Ormai lo sappiamo: le microplastiche contaminano i nostri oceani, e con essi anche gli animali che li abitano (un recente studio ne ha trovato traccia perfino all'interno di diversi squali). Una ricerca pubblicata su Environmental Pollution e condotta dall'Universitat Autònoma de Barcelona (UAB) ha analizzato alcuni gamberi viola (Aristeus Antennatus), scoprendo che la maggior parte aveva ingerito microfibre di plastica.
Sorprendentemente, pare che la dieta di plastica non ha conseguenze sulla salute dei gamberetti, ma ancor più sorprendentemente i ricercatori affermano che quella plastica non ha conseguenze nemmeno sulla nostra salute, quando ce li ritroviamo sul piatto - ma solo se parliamo di gamberi e di un preciso modo di mangiarli.
Gamberi ripieni. Il tratto digestivo del 75% dei gamberi analizzati era contaminato dalla presenza di microplastiche; inoltre, tra quelli contaminati, la metà presentava nello stomaco delle palline, conseguenza dell'accumulo di plastica. La contaminazione dei crostacei variava in base alla loro zona di provenienza: quelli pescati vicino alla costa di Barcellona (una grande città con un grande porto commerciale e turistico) contenevano molte più fibre di plastica rispetto a quelli di altre zone.
La salute dei gamberi. Contrariamente a quanto accade con tutte le altre specie marine o che si nutrono di animali marini, la salute dei gamberi non è intaccata dalla presenza della plastica: gli studiosi non hanno trovato danni agli organi dei crostacei. Ciò che permetterebbe ai gamberi di non subire danni sarebbe l'esoscheletro che, cambiando periodicamente, consentirebbe loro di eliminare la plastica che li contamina.

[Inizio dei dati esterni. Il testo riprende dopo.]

-- ==== Sys2Proof/Machine/FabImage.lean ====
section
/-! DEFINITION. Fabric configuration images (R83, R89, R90, R97, R98, R276 to R282): their words, the graph they describe,
and the first malformed word. -/

namespace Sys2Proof.Machine

/-! The header and the words (R276, R277) -/

def imgHdr (img : List Word) : Word := img.headD 0
def imgBlocks (img : List Word) : Nat := wfld (imgHdr img) 24 16
def imgEdges (img : List Word) : Nat := wfld (imgHdr img) 40 8
/-- The scalar registers that hold the lengths of va and vb; 0: not streamed. -/
def imgLenA (img : List Word) : Nat := wfld (imgHdr img) 11 5
def imgLenB (img : List Word) : Nat := wfld (imgHdr img) 6 5

/-- Words before the routes, and in all, of an image with this header. -/
def imgRoute0 (h : Word) : Nat := 8 + 4 * popcount (wfld h 24 16) 16 + popcount (wfld h 40 8) 8
def imgWords (h : Word) : Nat := imgRoute0 h + wfld h 16 8

/-- Where compute tile n (kind 0), memory tile n (kind 1) or edge tile n (kind 2) lies (R277); edges at x = 100. -/
def fabXY (kind n : Nat) : Nat × Nat :=
  if kind = 2 then (100, n)
  else (2 * (n % 4) + (if kind = 0 then n / 4 % 2 else 1 - n / 4 % 2), n / 4)

/-- The binding block of a position (R83). -/
def blockAt (p : Nat × Nat) : Nat := 4 * (p.2 / 2) + p.1 / 2

/-- The position lies in an occupied block. -/
def inBlocks (img : List Word) (p : Nat × Nat) : Bool := decide (p.1 < 8) && nbit (imgBlocks img) (blockAt p)

/-- The index of the word of a tile or an edge tile; none when the image has none. -/
def fabIdx (img : List Word) (kind n : Nat) : Option Nat :=
  if kind = 2 then
    if n < 8 && nbit (imgEdges img) n then some (8 + 4 * popcount (imgBlocks img) 16 + popcount (imgEdges img) n) else none
  else
    let p := fabXY kind n
    if n < 32 && inBlocks img p then some (8 + 4 * popcount (imgBlocks img) (blockAt p) + 2 * (p.2 % 2) + p.1 % 2) else none

/-- The word of a tile or an edge tile; 0 when the image has none. -/
def fabWord (img : List Word) (kind n : Nat) : Word :=
  match fabIdx img kind n with
  | some i => nth 0 img i
  | none => 0

/-- The tiles, edges or nodes of a kind that the image holds. -/
def fabTiles (img : List Word) (kind : Nat) : List Nat := (range 0 32).filter (fun n => (fabIdx img kind n).isSome)

def imgRoutes (img : List Word) : List Word := (img.drop (imgRoute0 (imgHdr img))).take (wfld (imgHdr img) 16 8)

/-! Compute-tile words (R278) -/

def cOp (w : Word) : Nat := wfld w 58 6
def cFmt (w : Word) : Nat := wfld w 54 4
def cRnd (w : Word) : Nat := wfld w 51 3
def cSat (w : Word) : Bool := wbit w 50
def cFtz (w : Word) : Bool := wbit w 49
def cNout (w : Word) : Nat := wfld w 46 3
def cSrcA (w : Word) : Nat := wfld w 44 2
def cSrcB (w : Word) : Nat := wfld w 42 2
def cFk (w : Word) : Nat := wfld w 39 3
def cUns (w : Word) : Bool := wbit w 38
def cK (w : Word) : Nat := wfld w 0 32

/-- The format is one of floating point. -/
def cFloat (w : Word) : Bool := decide (cFmt w ≤ 3)

/-- Inputs that an operation reads (R283): A 1, B 2, C 4. -/
def opReads (op : Nat) : Nat :=
  if op = 1 ∨ op = 0x18 ∨ op = 0x19 ∨ op = 0x1A ∨ op = 0x1B ∨ op = 0x1C then 1
  else if (2 ≤ op ∧ op ≤ 4) ∨ (6 ≤ op ∧ op ≤ 0xC) ∨ (0x10 ≤ op ∧ op ≤ 0x15) then 3
  else if op = 5 ∨ op = 0x22 then 7
  else if op = 0x1D then 4
  else if op = 0x20 ∨ op = 0x21 ∨ op = 0x23 then 5
  else 0

/-- R278, R282, R283 for a compute-tile word by itself. -/
def badCompute (w : Word) : Bool :=
  let op := cOp w; let f := cFmt w
  (op != 0 && opReads op = 0) || f = 4 || f = 5 || f = 6 || f = 7 || f = 8 || f = 13 || f = 14 || decide (4 < cRnd w)
    || cSrcA w = 3 || cSrcB w = 3 || wfld w 32 6 != 0 || (decide (8 ≤ op ∧ op ≤ 0xC) && cFloat w)
    || (cUns w && (cFloat w || f = 9 || f = 10)) || (cNout w != 0 && op != 0x23)

/-! Memory-tile words (R89, R90) -/

def mMode (w : Word) : Nat := wfld w 60 4
/-- Element width in bytes. -/
def mBytes (w : Word) : Nat := 2 ^ wfld w 57 2
/-- FIFO and reorder: elements of an entry; entries. -/
def mEnt (w : Word) : Nat := 2 ^ wfld w 45 3
def mCap (w : Word) : Nat := wfld w 36 9 + 1
def mTagged (w : Word) : Bool := wbit w 35
/-- Operand store. -/
def mBufs (w : Word) : Nat := wfld w 46 2 + 1
def mBufWords (w : Word) : Nat := wfld w 38 8 + 1
def mRepeat (w : Word) : Nat := wfld w 30 8 + 1
/-- Line buffer. -/
def mRows (w : Word) : Nat := wfld w 44 4 + 1
def mRowLen (w : Word) : Nat := wfld w 32 12 + 1
def mWin (w : Word) : Nat := wfld w 28 4 + 1
def mStepX (w : Word) : Nat := wfld w 26 2 + 1
/-- Fibre store: bytes of a coordinate, UNION, POSV, entries. -/
def mCoord (w : Word) : Nat := if wbit w 47 then 4 else 2
def mUnion (w : Word) : Bool := wbit w 46
def mPosv (w : Word) : Bool := wbit w 45
def mFibres (w : Word) : Nat := wfld w 31 14 + 1
/-- Reorder: the first tag. -/
def mBase (w : Word) : Nat := wfld w 20 16

/-- R89, R90. -/
def badMem (w : Word) : Bool :=
  let eb := mBytes w
  decide (5 < mMode w) || wbit w 59 || wfld w 48 9 != 0 ||
  (match mMode w with
    | 0 => wfld w 0 60 != 0
    | 1 => wfld w 0 30 != 0 || mBufs w = 1 || decide (256 < mBufs w * mBufWords w)
    | 2 => wfld w 0 35 != 0 || decide (16384 < mCap w * mEnt w * eb)
    | 3 => wfld w 0 26 != 0 || decide (mRowLen w < mWin w) || decide (16384 < mRows w * mRowLen w * eb)
    | 4 => wfld w 0 31 != 0 || decide (16384 < mFibres w * (mCoord w + (if mPosv w then 0 else eb)))
    | _ => wfld w 0 20 != 0 || decide (16384 < mCap w * mEnt w * eb))

/-! Edge words (R97, R98) -/

def eXf (w : Word) : Nat := wfld w 61 3
def eOut (w : Word) : Bool := wbit w 60
def ePort (w : Word) : Nat := wfld w 58 2
def eBytes (w : Word) : Nat := 2 ^ wfld w 55 2
def eBase (w : Word) : Nat := wfld w 52 3
/-- Row length and pitch in bytes. -/
def eRow (w : Word) : Nat := (wfld w 32 8 + 1) * 64
def ePitch (w : Word) : Int := if wfld w 40 12 = 0 then (eRow w : Int) else sext (wfld w 40 12) 12 * 64
def kvqWindow (w : Word) : Nat := 64 * (wfld w 26 6 + 1)
def kvqE4m3 (w : Word) : Bool := wbit w 25
def kvqChans (w : Word) : Nat := 8 * (wfld w 16 9 + 1)
def zrpStrict (w : Word) : Bool := wbit w 31
def zrpDecl (w : Word) : Nat := wfld w 0 24
def repBits (w : Word) : Nat := wfld w 28 4 + 1
def repPitch (w : Word) : Nat := wfld w 16 12
def repOff (w : Word) : Nat := wfld w 13 3
def repSext (w : Word) : Bool := wbit w 12

/-- R97, R98 for an edge word by itself. -/
def badEdgeAlone (w : Word) : Bool :=
  let mem := decide (ePort w = 3)
  decide (4 < eXf w) || wbit w 57 || (if mem then decide (5 < eBase w) else eBase w != 0)
    || (decide (eXf w = 1 ∨ eXf w = 2 ∨ eXf w = 3) && (wfld w 32 20 != 0 || !mem)) ||
  (match eXf w with
    | 1 => wfld w 0 16 != 0 || !eOut w || eBytes w != 2 || decide (4 < eBase w)
    | 2 => wfld w 24 7 != 0 || eOut w || zrpDecl w = 0
    | 3 => wfld w 0 12 != 0 || decide (repPitch w < repBits w) || decide (8 * eBytes w < repBits w)
    | _ => wfld w 0 32 != 0)

/-! Route words (R280, R281) -/

def rSk (w : Word) : Nat := wfld w 62 2
def rSrc (w : Word) : Nat := wfld w 57 5
def rSport (w : Word) : Nat := wfld w 54 3
def rDk (w : Word) : Nat := wfld w 52 2
def rDst (w : Word) : Nat := wfld w 47 5
def rDport (w : Word) : Nat := wfld w 45 2
def rYf (w : Word) : Bool := wbit w 44
def rCh (w : Word) : Nat := wfld w 42 2
def rInit (w : Word) : Bool := wbit w 41
def rIval (w : Word) : Nat := wfld w 0 32

/-- The positions after a, one step at a time, up to b along one axis. -/
def stepsTo (a b : Nat) : List Nat := if a ≤ b then range (a + 1) (b - a) else (range b (a - b)).reverse

/-- The positions after p on the way to q, along the row first or the column first. -/
def wayTo (p q : Nat × Nat) (yf : Bool) : List (Nat × Nat) :=
  if yf then (stepsTo p.2 q.2).map (fun y => (p.1, y)) ++ (stepsTo p.1 q.1).map (fun x => (x, q.2))
  else (stepsTo p.1 q.1).map (fun x => (x, p.2)) ++ (stepsTo p.2 q.2).map (fun y => (q.1, y))

/-- The positions of an arc in order; an edge tile is reached through (0, e). -/
def arcPath (w : Word) : List (Nat × Nat) :=
  let p := fabXY (rSk w) (rSrc w); let q := fabXY (rDk w) (rDst w)
  let p' := if rSk w = 2 then (0, p.2) else p; let q' := if rDk w = 2 then (0, q.2) else q
  (if rSk w = 2 then [p] else []) ++ [p'] ++ wayTo p' q' (rYf w) ++ (if rDk w = 2 then [q] else [])

/-- The links of an arc. -/
def arcLinks (w : Word) : List ((Nat × Nat) × (Nat × Nat)) := (arcPath w).zip (arcPath w).tail

/-- The routes that satisfy p, with their numbers. -/
def routesWhere (img : List Word) (p : Word → Bool) : List (Nat × Word) :=
  ((range 0 256).zip (imgRoutes img)).filter (fun r => p r.2)

/-- The arcs into an input port, and out of an output port. -/
def arcsInto (img : List Word) (kind n port : Nat) : List (Nat × Word) :=
  routesWhere img (fun r => rDk r = kind && rDst r = n && rDport r = port)
def arcsFrom (img : List Word) (kind n port : Nat) : List (Nat × Word) :=
  routesWhere img (fun r => rSk r = kind && rSrc r = n && rSport r = port)

/-- The fibre-store tile adjacent to compute tile n that feeds its input port (R93). -/
def fibreAt (img : List Word) (n port : Nat) : Option Nat :=
  let p := fabXY 0 n
  ((arcsInto img 0 n port).find? (fun r =>
    let q := fabXY 1 (rSrc r.2)
    rSk r.2 = 1 && mMode (fabWord img 1 (rSrc r.2)) = 4
      && decide ((max p.1 q.1 - min p.1 q.1) + (max p.2 q.2 - min p.2 q.2) = 1))).map (fun r => rSrc r.2)

/-- The intersection unit of compute tile n is active: the fibres it compares (R93, R286). -/
def unitOf (img : List Word) (n : Nat) : Option (Nat × Nat) :=
  let w := fabWord img 0 n
  if cOp w = 0 || cSrcA w != 0 || cSrcB w != 0 then none
  else match fibreAt img n 0, fibreAt img n 1 with
    | some a, some b => some (a, b)
    | _, _ => none

/-! The first malformed word (R282) -/

/-- The source port is valid for its kind and operation. -/
def goodSource (img : List Word) (r : Word) : Bool :=
  let w := fabWord img (rSk r) (rSrc r)
  match rSk r with
  | 0 => cOp w != 0 && decide (rSport r ≤ if cOp w = 0x23 then cNout w else if cOp w = 0x20 then 1 else 0)
  | 1 => mMode w != 0 && rSport r = 0
  | _ => !eOut w && rSport r = 0

/-- The destination port is valid for its kind and operation. -/
def goodDest (img : List Word) (r : Word) : Bool :=
  let w := fabWord img (rDk r) (rDst r)
  match rDk r with
  | 0 =>
    let u := (unitOf img (rDst r)).isSome
    cOp w != 0 &&
      (match rDport r with
        | 0 => (u || nbit (opReads (cOp w)) 0) && cSrcA w = 0
        | 1 => (u || nbit (opReads (cOp w)) 1) && cSrcB w = 0
        | _ => !u && nbit (opReads (cOp w)) 2)
  | 1 => mMode w != 0 && (rDport r = 0 || (rDport r = 1 && mMode w = 4 && !mPosv w))
  | _ => eOut w && rDport r = 0

/-- The arc shares a link, direction and channel with an earlier one. -/
def sharesLink (img : List Word) (i : Nat) (r : Word) : Bool :=
  (routesWhere img (fun _ => true)).any (fun q =>
    decide (q.1 < i) && rCh q.2 = rCh r && (arcLinks q.2).any (fun l => (arcLinks r).contains l))

/-- Route word i is malformed. -/
def badRoute (img : List Word) (i : Nat) (r : Word) : Bool :=
  rSk r = 3 || rDk r = 3 || wfld r 32 9 != 0 || rDport r = 3
    || (fabIdx img (rSk r) (rSrc r)).isNone || (fabIdx img (rDk r) (rDst r)).isNone
    || !(arcPath r).all (fun p => p.1 = 100 || inBlocks img p)
    || !goodSource img r || !goodDest img r
    || (arcsInto img (rDk r) (rDst r) (rDport r)).any (fun q => decide (q.1 < i))
    || decide (4 ≤ ((arcsFrom img (rSk r) (rSrc r) (rSport r)).filter (fun q => decide (q.1 < i))).length)
    || sharesLink img i r

/-- An input that compute tile n reads from an arc has one. -/
def unfed (img : List Word) (n : Nat) : Bool :=
  let w := fabWord img 0 n
  let none' (p : Nat) : Bool := (arcsInto img 0 n p).isEmpty
  (nbit (opReads (cOp w)) 0 && cSrcA w = 0 && none' 0) || (nbit (opReads (cOp w)) 1 && cSrcB w = 0 && none' 1)
    || (nbit (opReads (cOp w)) 2 && (unitOf img n).isNone && none' 2)

/-- The FIFO tiles at the end of arcs from output port FK of compute tile n. -/
def freeTiles (img : List Word) (n : Nat) : List Nat :=
  ((arcsFrom img 0 n (cFk (fabWord img 0 n))).filter (fun r =>
    rDk r.2 = 1 && mMode (fabWord img 1 (rDst r.2)) = 2)).map (fun r => rDst r.2)

/-- The word of compute tile n is malformed. -/
def badNode (img : List Word) (n : Nat) : Bool :=
  let w := fabWord img 0 n
  badCompute w || unfed img n || ((cSrcA w = 2 || cSrcB w = 2) && (freeTiles img n).isEmpty)

/-- A unit compares memory tile n with a fibre whose UNION differs, and n's word is the first of the pair. -/
def badPair (img : List Word) (n : Nat) : Bool :=
  (fabTiles img 0).any (fun c =>
    match unitOf img c with
    | some (a, b) =>
      mUnion (fabWord img 1 a) != mUnion (fabWord img 1 b)
        && (if (fabIdx img 1 a).getD 0 ≤ (fabIdx img 1 b).getD 0 then n = a else n = b)
    | none => false)

/-- Edge words below edge e that have a port. -/
def portsBelow (img : List Word) (e p : Nat) : Nat :=
  ((fabTiles img 2).filter (fun k => decide (k < e) && ePort (fabWord img 2 k) = p)).length

/-- The word of edge e is malformed. -/
def badEdge (img : List Word) (e : Nat) : Bool :=
  let w := fabWord img 2 e; let p := ePort w
  badEdgeAlone w || decide ((if p = 3 then 2 else 1) ≤ portsBelow img e p) || (decide (p ≤ 1) && eOut w) || (p = 2 && !eOut w)
    || (p = 0 && imgLenA img = 0) || (p = 1 && imgLenB img = 0)

/-- Word i of the image is malformed. -/
def badWord (img : List Word) (i : Nat) : Bool :=
  let w := nth 0 img i
  if i = 0 then wfld w 48 16 != 0x0100 || wfld w 0 6 != 0 || imgBlocks img = 0
  else if i < 8 then w != 0
  else if imgRoute0 (imgHdr img) ≤ i then badRoute img (i - imgRoute0 (imgHdr img)) w
  else
    (fabTiles img 0).any (fun n => fabIdx img 0 n = some i && badNode img n)
      || (fabTiles img 1).any (fun n => fabIdx img 1 n = some i && (badMem w || badPair img n))
      || (fabTiles img 2).any (fun n => fabIdx img 2 n = some i && badEdge img n)

/-- The byte offset of the first malformed word. -/
def malformedAt (img : List Word) : Option Nat := (findFrom (badWord img) 0 img.length).map (fun i => 8 * i)

end Sys2Proof.Machine
end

La nostra salute. La plastica non nuocerebbe nemmeno a noi umani che li mangiamo, principalmente per due motivi: primo, la quantità di plastica contenuta nei crostacei sarebbe irrisoria, proprio per via del cambio periodico di carapace; ma, soprattutto, perché lo stomaco dei gamberi si trova nella loro testa, parte che spesso viene scartata - e che d'ora in poi bisogna abituarsi a scartare. Con un po' di attenzione «non dobbiamo preoccuparci dei gamberi», afferma Ester Carreras-Colom, coordinatrice dello studio: «assumiamo più plastica in altri modi, ad esempio attraverso la contaminazione ambientale, dalle fibre sintetiche dei vestiti, dalle microparticelle della polvere che finiscono inevitabilmente sui nostri piatti». Insomma, coi gamberi siamo (relativamente) tranquilli: ce ne saranno per tutti?